Why can't we just use the omic sequence data that’s already publicly available?

I’ve shared with you before, my thoughts about publicly available omic (DNA / RNA / Protein) sequence data. In my opinion, there is no good reason to delay discoveries or hypothesis validation when you have publicly available sequenced omic data. When we are looking to analyze patients' disease sequence data, kicking off the analysis with the readily available sequence data can help solidify the validation step with newly sequenced samples. When seeking discoveries for rare diseases, there is a significant importance to using as much sequence data as possible in order to increase the chance for meaningful discovery.
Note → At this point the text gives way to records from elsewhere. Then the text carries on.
-- ==== Sys2Proof/Machine/Dram.lean ====
section
/-!
DEFINITION. The DDR4 subsystem (chapter 10): the address map, errors and their log, command scheduling, refresh, training, channel loss
and the frequency change.
-/
namespace Sys2Proof.Machine

/-! ### The error log (R342) and channel loss (R354) -/

/-- ERR_POP (R342): a write of 1 to DMC_ERR_POP removes the head. -/
def execErrPop (s : State) : Result :=
  .next (s.landed .DMC_ERR_POP (fun s => (s.withDram { s.dram with log := s.dram.log.drop 1 }).showErrLog))

/-- CHANNEL_LOST (R354), for a cause as LOST_CAUSE codes it: for 1 the uncorrectable codewords of the last second are held against UE_LOST, as
it now stands; a training that fails (0) and parity errors (2) lose the channel where they happen. -/
def execChannelLost (ch cause : Nat) (s : State) : Result :=
  .next <|
    let lim := s.rd F.DMC_ERR_CFG.UE_LOST
    let n := ((s.chan ch).ueAt.filter (fun t => decide (s.now < t + ms 1000))).length
    if cause ≠ 1 ∨ lim = 0 ∨ n < lim then s else s.loseChannel ch 1

/-! ### Reads that return (R340, R341, R343) -/

/-- The queue a packet waits in. -/
def State.queueOfPkt (s : State) (k : Nat) : Option Nat :=
  (s.sched.queues.find? (fun e => e.2.packets.contains k)).map (·.1)

/-- R341: packet `k` leaves its queue and is discarded at buffer read. -/
def State.dropAtRead (s : State) (k : Nat) : State :=
  match s.pkt k, s.queueOfPkt k with
  | some p, some q =>
    let s1 := s.undoCopy k 2
    let s2 := s1.palFreeAll p.dram 4
    let x := s2.queue q
    let keep (l : List Nat) : List Nat := l.filter (· != k)
    let x1 : Queue := { x with
      depth := x.depth - p.length, head := keep x.head, spill := keep x.spill, tail := keep x.tail
      copies := x.copies.filter (fun c => c.1 != k) }
    let st := if x1.packets = [] then (if cfgEn (s2.queueCfg q) then 1 else 0) else x1.state
    ((s2.setQueue q { x1.rejoin with state := st }).tally1 771 p.length).discardPkt k 8 0
  | _, _ => s

/-- R341, R343: an uncorrectable codeword at a channel address is treated by its partition. -/
def State.treatUe (s : State) (ch a : Nat) : State :=
  let mark (p : Nat) : State := if s.ptrOk p then s.markBad p else s
  match s.partition a with
  | some (0, o) => mark (s.bufAt ch (o / 256))
  | some (1, o) => mark (s.bufAt ch (o / 8))
  | some (2, o) => let i := s.pairAt ch (o / 16); if i < 262144 + s.tally.dramPairs then s.pairInvalid i else s
  | some (3, o) =>
    let a := o / 256 * s.channelCount + ch
    if a < 32768 ∧ !s.dram.staleAllocs.contains a then (s.withDram { s.dram with staleAllocs := s.dram.staleAllocs ++ [a] }) else s
  | _ => s

/-- R340, R341: the 8 codewords of a burst are read and checked; those found uncorrectable. -/
def State.checkBurst (s : State) (ch a : Nat) (stale : Bool) : State × List Nat :=
  let r := s.codewords ch (burstWords a)
  let s1 := if r.2.2 then r.1.writeBack ch a stale else r.1
  (r.2.1.foldl (fun s w => s.treatUe ch w) s1, r.2.1)

/-- R287, R341: the last burst of packet `k`, which is served from DRAM, has returned: its DRAM buffers are freed, and it goes on, or, where a
word was uncorrectable, is discarded at buffer read. -/
def State.served (s : State) (k : Nat) : State :=
  match s.pkt k with
  | none => s
  | some p =>
    let q := { p with data := s.getOctets p.dram p.length, dram := [], loc := if s.fab.building.contains k then .building else .seamDown }
    let s1 := (s.setPkt k q).palFreeAll p.dram 4
    if p.spoilt then
      ((s1.withFab { s1.fab with building := s1.fab.building.filter (· != k) }).tally1 771 p.length).discardPkt k 8 0
    else s1

/-- R341: a burst read for packet `k` has returned; `bad`: a word of it was uncorrectable. -/
def State.burstBack (s : State) (k : Nat) (bad : Bool) : State :=
  match s.pkt k with
  | none => s
  | some p => s.setPkt k { p with reads := p.reads - 1, spoilt := p.spoilt || bad }

/-- R346: the octets in the return FIFO of a real-time port: those returned of packets still being read, and packets from DRAM that wait to
cross the Seam. -/
def State.returnFill (s : State) (rt : Nat) : Nat :=
  ((s.nodeOut (rt - 1)).map (fun k => match s.pkt k with
    | some p =>
      if !p.fromDram then 0
      else if p.loc = .reading then p.length - 64 * p.reads
      else if p.loc = .seamDown then p.length
      else 0
    | none => 0)).sum

/-- R346: the real-time ports in panic: their return FIFO holds less than PANIC_LEVEL and they have requests outstanding; each entry into
panic counts. -/
def State.notePanic (s : State) : State :=
  let out := ((s.dram.channels.flatMap (fun e => e.2.requests ++ e.2.inFlight)).map (·.rt)).eraseDups
  let now_ := out.filter (fun p => p != 0 && decide (s.returnFill p < 1024 * s.rd F.DMC_RT_CFG.PANIC_LEVEL))
  let new := now_.filter (fun p => !s.dram.panic.contains p)
  ((s.incSat F.DMC_RT_CFG.PANIC_CNT 0 new.length).withDram { s.dram with panic := now_ })

/-- DRAM_READ_RETURN (R287, R338 to R341, R354): the oldest read that channel `ch` has issued returns. `dq`, `cb` and `fails` are the errors
that strike the channel before it is checked. -/
def execDramReadReturn (ch : Nat) (dq cb : List (Nat × Nat)) (fails : List Nat) (s0 : State) : Result :=
  .next <|
    let s := s0.strikeDram ch dq cb fails
    let c := s.chan ch
    match c.inFlight with
    | [] => s
    | r :: rest =>
      let t := (s.setChan ch { c with inFlight := rest }).checkBurst ch r.addr r.stale
      match r.for_ with
      | .nothing => t.1
      | .serve k =>
        let s1 := t.1.burstBack k (t.2 != [])
        (match s1.pkt k with | some p => if p.reads = 0 then s1.served k else s1 | none => s1).notePanic
      | .copy k => if t.2 = [] then t.1.burstBack k false else t.1.dropAtRead k

/-- PATROL_SCRUB (R343): the scrub's next burst of the channel is read, in a slot that no request needs, one burst in the time that passes
over the whole channel once in SCRUB_PERIOD. `dq`, `cb` and `fails` are the errors that strike the channel from then on. -/
def execPatrolScrub (ch : Nat) (dq cb : List (Nat × Nat)) (fails : List Nat) (s : State) : Result :=
  .next <|
    if 16 ≤ ch then s
    else
      let c := s.chan ch
      let hours := s.rd F.DMC_ERR_CFG.SCRUB_PERIOD
      let off := hours == 0 || !s.chanLives ch || !s.on F.DMC_CH_STATUS.UP ch || s.on F.DMC_CH_STATUS.TRAINING ch || s.dramStopped ||
        c.requests != []
      let s1 :=
        if off then s
        else
          let s2 := s.advanceTo (max c.scrubAt s.fab.startAt + ms (3600000 * hours) / (s.chanBytes / 64))
          let s3 := s2.setChan ch { c with scrubPtr := (c.scrubPtr + 64) % s.chanBytes, scrubAt := s2.now }
          (s3.checkBurst ch c.scrubPtr false).1
      s1.strikeDram ch dq cb fails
Unfortunately, there are barriers to using sequence omic data for immediate use. Theoretically, every publicly available sample data should be an accessible set of the sequence data and its matching annotation data. The annotation data could potentially describe everything about the sample, such as: disease, gender, tissue, sample culture information, sensitivity to therapy, response to therapy, etc. In reality, there isn’t a table that lists all sets of the samples annotation and their matching omic sequence data. This is the first barrier when wanting to use the publicly available data. The National Institutes of Health (NIH) is putting in an immense amount of effort to collect this data, however, there is still work to be done to make this data easily accessible.

The second barrier to using the publicly available samples data is having the samples’ sequence data processed with identical bioinformatics tools and the clinical data aligned to a uniform values dictionary prior to using it. ORT public data service executes its up-to-date catalog proprietary search mechanism to filter these samples’ sets out of the public domain based on annotation or sequence data.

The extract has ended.